Kanker otak meliputi sekitar 85-90% dari seluruh kanker susunan saraf pusat. Di
Amerika Serikat insidensi kanker otak ganas dan jinak adalah 21.42 per 100.000
penduduk per tahun (7.25 per 100.000 penduduk untuk kanker otak ganas, 14.17 per
100.000 penduduk per tahun untuk tumor otak jinak). Angka insidens untuk kanker otak
ganas di seluruh dunia berdasarkan angka standar populasi dunia adalah 3.4 per 100.000
penduduk. Angka mortalitas adalah 4.25 per 100.000 penduduk per tahun.
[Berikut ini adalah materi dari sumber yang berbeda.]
/-- CLEAR CONDITIONS (R105, R153): the conditions, the capture record, the sticky flags and the capture notice clear,
the notice requests of waiting capture records are withdrawn, an invalid capture record is queued, and nothing else
changes. An invalid record still owed since a hard reset is that record, and a record whose words are partly granted is
written again from its first word where it is the capture record (log entries 9, 10). -/
def Obligations.ClearConditions : Prop :=
  ∀ (operand spare tag : BitVec 8) (s : State), BusReady s → Settled s →
    ∃ t, exec (.clearConditions operand spare tag) s = .next t ∧
      t.trace = { s.trace with summary := CondSet.empty, capture := none, captureOverrun := false, squeezed := false } ∧
      t.intake = { s.intake with stray := false } ∧
      t.path = { s.path with
        strayAccess := false
        guardHit := false
        pass := some (commandWrite .clearConditions operand spare tag) } ∧
      t.findings = { s.findings with
        captureNotice := false
        queue := t.findings.queue
        headWord := t.findings.headWord
        resetCapture := 0 } ∧
      .capture none false ∈ t.findings.queue ∧ (∀ c n, .capture c n ∈ t.findings.queue → c = none ∧ n = false) ∧
      t.findings.queue.filter (fun r => !r.isCapture) = s.findings.queue.filter (fun r => !r.isCapture) ∧
      (t.findings.headWord = match s.findings.queue with
        | .capture _ _ :: _ => 0
        | _ => s.findings.headWord) ∧
      t.seq = s.seq ∧ t.opt = s.opt ∧ t.accum = s.accum ∧ t.verdict = s.verdict ∧ t.mem = s.mem ∧ t.pins = s.pins ∧
      t.freeIndex = s.freeIndex ∧ t.pending = s.pending ∧ t.plan = { s.plan with lastCommand := ⟨0x0D, tag, .accepted⟩ }

/-- ADOPT of a ready slot: the background slot takes it with the slot's accepted count, its baseline buffer is guarded,
and the based flag clears for it and for every slot that shares the buffer. Where the accumulator holds a clipped
record, CLIPPED is met first: under MASKED the ADOPT begins with it in its masked set, and under STOPPING it ends at once
with capture point 0, no guard placed and no flag cleared (R100, R102 to R104, R122, R123). That the capture record drops
an invalid one still owed since a hard reset is the model's reading (log entry 9). -/
def Obligations.AdoptBegins : Prop :=
  ∀ (k : SlotIx) (spare tag : BitVec 8) (s : State), BusReady s → Mirrored s →
    s.seq.state = .idle ∨ s.seq.state = .halted →
    s.trace.bg = none → s.accum.ready[k] = true →
    recAccBase (activeRecord s k) < 0x1000000 →
    let met := s.accum.clippedContent[k]
    let stops := met && (headerStopping (activeHeader s)).clipped
    (stops = false →
      ∃ b, b.op = .adopt ∧ b.slot = k ∧ b.shots = s.intake.accepted[k] ∧ b.record = activeRecord s k ∧ b.point = 0 ∧
        b.stopping = headerStopping (activeHeader s) ∧ b.acc = none ∧ b.masked = ⟨false, false, met⟩ ∧
        b.raised = ⟨false, false, met⟩ ∧
        exec (.adopt (BitVec.ofNat 8 k.val) spare tag) s =
          .next (answered .adopt (BitVec.ofNat 8 k.val) spare tag .accepted (placeGuard
            ⟨.adopt, k, recBaseBase (activeRecord s k), recPoints (activeRecord s k)⟩
            (clearSharedBased k { s with trace := { (if met then raised .clipped k s else s.trace) with
              bg := some b } })))) ∧
    (stops = true → PlanSettled s →
      ∃ t b, exec (.adopt (BitVec.ofNat 8 k.val) spare tag) s = .next t ∧ b.op = .adopt ∧ b.slot = k ∧
        Stopped .clipped b 0 s t ∧ t.trace.glitchCount = s.trace.glitchCount ∧
        t.path = { s.path with
          guards := s.path.guards.filter fun g => !(g.holder = .adopt && g.slot = k)
          pass := some (commandWrite .adopt (BitVec.ofNat 8 k.val) spare tag) } ∧
        t.plan = { s.plan with lastCommand := ⟨0x0A, tag, .accepted⟩ } ∧ t.verdict = s.verdict ∧ t.accum = s.accum ∧
        t.seq = s.seq ∧ t.opt = s.opt ∧ t.intake = s.intake ∧ t.mem = s.mem ∧ t.pins = s.pins)

/-- COMPARE in HALTED of a slot with a nonzero injected shot count: the background slot takes COMPARE-COMMAND with the
injected count, and the accumulator buffer is guarded. Where the accumulator holds a clipped record, CLIPPED is met
first: under MASKED the operation begins with it in its masked set, and under STOPPING it ends at once with capture point
0 and its FAULTED result posted. An empty compare range completes at once with result CLEAR (R100, R102 to R104, R127,
R128, R142). That the capture record drops an invalid one still owed since a hard reset, and what a queued finding does to
the finding in flight and the unposted flag, are the model's readings (log entries 9, 11, 42). -/
def Obligations.CompareBegins : Prop :=
  ∀ (k : SlotIx) (spare tag : BitVec 8) (s : State), BusReady s → s.seq.state = .halted →
    s.trace.bg = none → recInjected (activeRecord s k) ≠ 0 →
    let r := activeRecord s k
    let met := s.accum.clippedContent[k]
    let stops := met && (headerStopping (activeHeader s)).clipped
    let begun (b : Background) : Prop := b.op = .compareCommand ∧ b.slot = k ∧ b.shots = recInjected r ∧ b.record = r ∧
      b.point = recCompareStart r ∧ b.zones = zoneSequence s.plan.activeCopy.zones r ∧
      b.stopping = headerStopping (activeHeader s) ∧ b.acc = none ∧ b.masked = ⟨false, false, met && !stops⟩ ∧
      b.raised = ⟨false, false, met⟩ ∧ b.cmp = Comparison.start
    let ended (t : State) : Prop :=
      t.path = { s.path with
        guards := s.path.guards.filter fun g => !(g.holder = .compareCommand && g.slot = k)
        pass := some (commandWrite .compare (BitVec.ofNat 8 k.val) spare tag) } ∧
      t.plan = { s.plan with lastCommand := ⟨0x0B, tag, .accepted⟩ } ∧ t.accum = s.accum ∧
      t.seq = s.seq ∧ t.opt = s.opt ∧ t.intake = s.intake ∧ t.mem = s.mem ∧ t.pins = s.pins
    (stops = false → recCompareStart r ≤ recCompareEnd r → recAccBase r + 4 * recCompareStart r < 0x1000000 →
      (met = true → Mirrored s) →
      ∃ b, begun b ∧
        exec (.compare (BitVec.ofNat 8 k.val) spare tag) s =
          .next (answered .compare (BitVec.ofNat 8 k.val) spare tag .accepted
            { placeGuard ⟨.compareCommand, k, recAccBase r, recPoints r⟩ s with
              trace := { (if met then raised .clipped k s else s.trace) with bg := some b } })) ∧
    (stops = false → recCompareEnd r < recCompareStart r → PlanSettled s →
      ∃ t b, exec (.compare (BitVec.ofNat 8 k.val) spare tag) s = .next t ∧ begun b ∧ ended t ∧
        t.trace = { (if met then raised .clipped k s else s.trace) with
          glitchCount := s.trace.glitchCount.set k 0 } ∧
        VerdictPosted k (unpairedVerdict (comparisonResult b Comparison.start s.seq.sweepNumber)) s t) ∧
    (stops = true → PlanSettled s →
      ∃ m t b, exec (.compare (BitVec.ofNat 8 k.val) spare tag) s = .next t ∧ begun b ∧ ended t ∧
        m = { s with findings := m.findings } ∧ Stopped .clipped b 0 s { m with trace := t.trace } ∧
        t.trace.glitchCount = s.trace.glitchCount.set k 0 ∧
        VerdictPosted k (unpairedVerdict (stoppedResult b 0 s.seq.sweepNumber)) m t)

/-- A write of the command word that names no command, and one with a byte enable clear: the outcome alone is recorded,
with the bytes enabled, and the write passes (R18, R19). -/
def Obligations.MalformedCommands : Prop :=
  ∀ s : State, BusReady s →
    (∀ data : Word, namedCode (byteOf data 0) = false →
      exec (.unknownCode data) s =
        .next (report (passAccess (pageWrite 0x880 0xF data) (recordOutcome (byteOf data 0) (byteOf data 3)
          .unknownCode s)))) ∧
    ∀ (be : Enables) (data : Word), be ≠ 0xF#4 →
      exec (.refusedForm be data) s =
        .next (report (passAccess (pageWrite 0x880 be data) (recordOutcome
          (if be.getLsbD 0 then byteOf data 0 else 0) (if be.getLsbD 3 then byteOf data 3 else 0) .refusedForm s)))

/-! ### The plan and the taken index -/

/-- A plan write in SWEEPING, or while an ADOPT or COMPARE command runs, is merged byte by byte into the pending copy and
marks its region dirty; only an immediate header word passes to the active copy, and it sets no mark (R1, R7 to R10).
With no byte enabled a zone or a record region is marked and the header is not, the model's reading (log entry 19).
Outside SWEEPING with hold clear a zone word applies at once, and a header word applies with the rest of the header but
for the ring pair, which is presented where it differs: with the ring empty a pair that fits applies and one that does
not sets the ring fault mark, and with the ring not empty it waits under the ring-pending mark (R10, R13, R14, R152; the
mark set at a first failing presentation is the model's reading, log entry 38). A write that clears hold edits there
applies every dirty region at once, a record with a change of shape clearing its slot's ready and based flags (R10, R11,
R15; bases compared as they act, log entry 39). The write stands as the PASS request. A header write in WAITING that
leaves another mode than TRIGGERED with the gate asserted, and so starts a sweep, is left apart. That the unnamed bits of
the ring capacity's word pass with the pair is the model's choice (log entry 44). -/
def Obligations.PlanWriteMerges : Prop :=
  ∀ (be : Enables) (data : Word) (s : State), BusReady s →
    (s.seq.state = .sweeping ∨ deferring s = true →
      (∀ new old : Word, ∀ j < 4,
        byteOf (mergeWord be new old) j = if be.getLsbD j then byteOf new j else byteOf old j) ∧
      (∀ i : Fin 32, (i.val < 16 ∨ 18 < i.val) →
        exec (.planWrite (BitVec.ofNat 12 (4 * i.val)) be data) s =
          .next (report (passAccess (pageWrite (BitVec.ofNat 12 (4 * i.val)) be data) { s with
            plan.pendingCopy.header :=
              s.plan.pendingCopy.header.set i (mergeWord be data s.plan.pendingCopy.header[i])
            plan.headerDirty := s.plan.headerDirty || be != 0 }))) ∧
      (∀ i : Fin 32, 16 ≤ i.val → i.val ≤ 18 →
        exec (.planWrite (BitVec.ofNat 12 (4 * i.val)) be data) s =
          .next (report (passAccess (pageWrite (BitVec.ofNat 12 (4 * i.val)) be data) { s with
            plan.pendingCopy.header :=
              s.plan.pendingCopy.header.set i (mergeWord be data s.plan.pendingCopy.header[i])
            plan.activeCopy.header :=
              s.plan.activeCopy.header.set i (mergeWord be data s.plan.activeCopy.header[i]) }))) ∧
      (∀ i : Fin 128,
        exec (.planWrite (BitVec.ofNat 12 (0x080 + 4 * i.val)) be data) s =
          .next (report (passAccess (pageWrite (BitVec.ofNat 12 (0x080 + 4 * i.val)) be data) { s with
            plan.pendingCopy.zones := s.plan.pendingCopy.zones.set i (mergeWord be data s.plan.pendingCopy.zones[i])
            plan.zonesDirty := true }))) ∧
      ∀ (k : SlotIx) (i : Fin 16),
        exec (.planWrite (BitVec.ofNat 12 (0x280 + 64 * k.val + 4 * i.val)) be data) s =
          .next (report (passAccess (pageWrite (BitVec.ofNat 12 (0x280 + 64 * k.val + 4 * i.val)) be data) { s with
            plan.pendingCopy.records := s.plan.pendingCopy.records.set k
              (s.plan.pendingCopy.records[k].set i (mergeWord be data s.plan.pendingCopy.records[k][i]))
            plan.recordDirty := s.plan.recordDirty.set k true }))) ∧
    (∀ i : Fin 32, 16 ≤ i.val → i.val ≤ 18 → headerDue s = false → s.plan.zonesDirty = false →
      (∀ k : SlotIx, s.plan.recordDirty[k] = false) →
      exec (.planWrite (BitVec.ofNat 12 (4 * i.val)) be data) s =
        .next (report (passAccess (pageWrite (BitVec.ofNat 12 (4 * i.val)) be data) { s with
          plan.pendingCopy.header := s.plan.pendingCopy.header.set i (mergeWord be data s.plan.pendingCopy.header[i])
          plan.activeCopy.header :=
            s.plan.activeCopy.header.set i (mergeWord be data s.plan.activeCopy.header[i]) }))) ∧
    (∀ i : Fin 128, s.seq.state ≠ .sweeping → deferring s = false → holdFlag s = false → PlanSettled s →
      let zones := s.plan.pendingCopy.zones.set i (mergeWord be data s.plan.pendingCopy.zones[i])
      exec (.planWrite (BitVec.ofNat 12 (0x080 + 4 * i.val)) be data) s =
        .next (report (passAccess (pageWrite (BitVec.ofNat 12 (0x080 + 4 * i.val)) be data) { s with
          plan.pendingCopy.zones := zones
          plan.activeCopy.zones := zones }))) ∧
    (s.seq.state ≠ .sweeping → deferring s = false → TraceSettled s → be.getLsbD 0 = true → data.getLsbD 0 = false →
      let pending := s.plan.pendingCopy.header.set 16 (mergeWord be data s.plan.pendingCopy.header[16])
      let active := s.plan.activeCopy.header.set 16 (mergeWord be data s.plan.activeCopy.header[16])
      (s.seq.state = .waiting →
        headerMode (if headerDue s then pending else active) = .triggered ∨ s.pins.gate = false) →
      ∃ t, exec (.planWrite 0x040 be data) s = .next t ∧ holdFlag t = false ∧
        t.plan.pendingCopy = { s.plan.pendingCopy with header := pending } ∧ t.plan.headerDirty = false ∧
        t.plan.zonesDirty = false ∧
        (∀ i : Fin 32, i ≠ 6 → i ≠ 7 → (activeHeader t)[i] = if headerDue s then pending[i] else active[i]) ∧
        t.plan.activeCopy.zones = (if s.plan.zonesDirty then s.plan.pendingCopy.zones else s.plan.activeCopy.zones) ∧
        (∀ k : SlotIx, t.plan.recordDirty[k] = false ∧
          activeRecord t k = (if s.plan.recordDirty[k] then s.plan.pendingCopy.records[k] else activeRecord s k) ∧
          (shapeOf (activeRecord t k) = shapeOf (activeRecord s k) →
            t.accum.ready[k] = s.accum.ready[k] ∧ t.verdict.table[k] = s.verdict.table[k]) ∧
          (shapeOf (activeRecord t k) ≠ shapeOf (activeRecord s k) →
            t.accum.ready[k] = false ∧ t.verdict.table[k] = { s.verdict.table[k] with based := false })) ∧
        t.path = { s.path with pass := some (pageWrite 0x040 be data) } ∧ t.seq = s.seq ∧ t.opt = s.opt ∧
        t.intake = s.intake ∧ t.trace = s.trace ∧ t.mem = s.mem ∧ t.pins = s.pins) ∧
    ∀ i : Fin 32, i.val < 16 ∨ 18 < i.val → s.seq.state ≠ .sweeping → deferring s = false → holdFlag s = false →
      s.plan.zonesDirty = false → (∀ k : SlotIx, s.plan.recordDirty[k] = false) → TraceSettled s → be ≠ 0 →
      let h := s.plan.pendingCopy.header.set i (mergeWord be data s.plan.pendingCopy.header[i])
      (s.seq.state = .waiting → headerMode h = .triggered ∨ s.pins.gate = false) →
      let held := (h.set 6 (activeHeader s)[6]).set 7 (activeHeader s)[7]
      let empty := occupancy s = 0 ∧ findingsWaiting s = 0
      let fits := headerRingBase h + 16 * headerRingCapacity h ≤ 0xFFF000
      let leaves (active : Vector Word 32) (pending fault : Bool) (fill : Nat) : Prop :=
        exec (.planWrite (BitVec.ofNat 12 (4 * i.val)) be data) s =
          .next (report (passAccess (pageWrite (BitVec.ofNat 12 (4 * i.val)) be data) { s with
            plan := { s.plan with
              pendingCopy.header := h
              activeCopy.header := active
              headerDirty := false
              ringPending := pending
              ringFault := fault }
            findings.fill := fill }))
      (headerRingWritten h ≠ headerRingWritten (activeHeader s) →
        (empty → fits → leaves h false false 0) ∧ (empty → ¬ fits → leaves held true true s.findings.fill) ∧
        (¬ empty → leaves held true (!decide fits) s.findings.fill)) ∧
      (headerRingWritten h = headerRingWritten (activeHeader s) → leaves held false false s.findings.fill)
Mortalitas
lebih tinggi pada pria.
Dari seluruh tumor primer susunan saraf pusat, astrositoma anaplastik dan
glioblastoma multiforme (GBM) meliputi sekitar 38% dari jumlah keseluruhan, dan
meningioma dan tumor mesenkim lainnya 27%. Sisanya terdiri dari tumor otak primer
yang bervariasi, meliputi tumor hipofisis, schwannoma, limfoma SSP,
oligodendroglioma, ependimoma, astrositoma derajat rendah, dan meduloblastoma.
C. ETIOLOGI
Space Occupying Lesions (SOL) intrakranial mempunyai beberapa etiologi,
dimana semuanya menimbulkan ekspansi dari volume dari cairan intrakranial yang
kemudian menyebabkan peningkatan tekanan intrakranial. Pembengkakan pada otak
dapat dibagi dua yaitu diffuse dan fokal.

12
Pembengkakan diffuse sering terjadi akibat peningkatan umum cairan di otak
diakibatkan oleh vasodilatasi atau edema. Gangguan sistem vasomotor dapat
menyebabkan vasodilatasi yang kemudian meningkatan aliran darah di serebrum.Hal ini
terjadi sebagai respons terhadap hypercapnia dan hipoksia, dan juga terjadi akibat head
injury.Selain itu, edema dapat terjadi dari tiga mekanisme yaitu vasogenik, sitotoksik
dan interstisial.Pada edema vasogenik terjadi peningkatan permeabilitas pembuluh darah
serebral akibat disfungsi sawar otak.Pada edema sitotoksik terjadi jejas terhadap sel
endotel, sel glia dan neuron pada otak.Pada edema interstisial terjadi kerusakan pada
ventrikel-ventrikel otak, sering ditemukan pada kasus hidrosefalus.
Pembengkakan fokal dapat terjadi akibat abses serebral, hematoma, atau
neoplasma. Lesi menyebar ekstrinsik seperti hematoma subdural dan meningioma juga
meningkatkan tekanan pada kavitas otak dan disebut sebagai Space-Occupying Lesion.
D. FAKTOR RISIKO
Pada neoplasma dapat ditemukan faktor-faktor resiko berikut:
• Riwayat trauma kepala
• Faktor genetic
• Paparan zat kimia yang bersifat karsinogenik
• Virus tertentu
• Defisiensi imunologi
• Kongenital
E. MANIFESTASI KLINIS
Gejala yang timbul pada pasien dengan kanker otak tergantung dari lokasi dan
tingkat pertumbuhan tumor. Kombinasi gejala yang sering ditemukan adalah
peningkatan tekanan intrakranial (sakit kepala hebat disertai muntah proyektil), defisit
neurologis yang progresif, kejang, penurunan fungsi kognitif. Pada glioma derajat
rendah gejala yang biasa ditemui adalah kejang, sementara glioma derajat tinggi lebih
sering menimbulkan gejala defisit neurologis progresif dan tekanan intrakranial
meningkat.
Gejala umum timbul karena peningkatan tekanan intrakranial atau akibat infiltrasi
difus dari tumor. Gejala yang paling sering adalah sakit kepala, perubahan status mental,
kejang, nyeri kepala hebat, papil edema, mual dan muntah. Tumor

13
maligna (ganas) menyebabkan gejala yang lebih progresif daripada tumor benigna
(jinak).

Gangguan kesadaran akibat peningkatan tekana intrakraniul dapat berakhir


hingga koma. Tekanan intrakraniul yang meninggi dapat menyebabkan ruang tengkorak
yang tertutup terdesak dan dapat pula menyebabkan perdarahan setempat.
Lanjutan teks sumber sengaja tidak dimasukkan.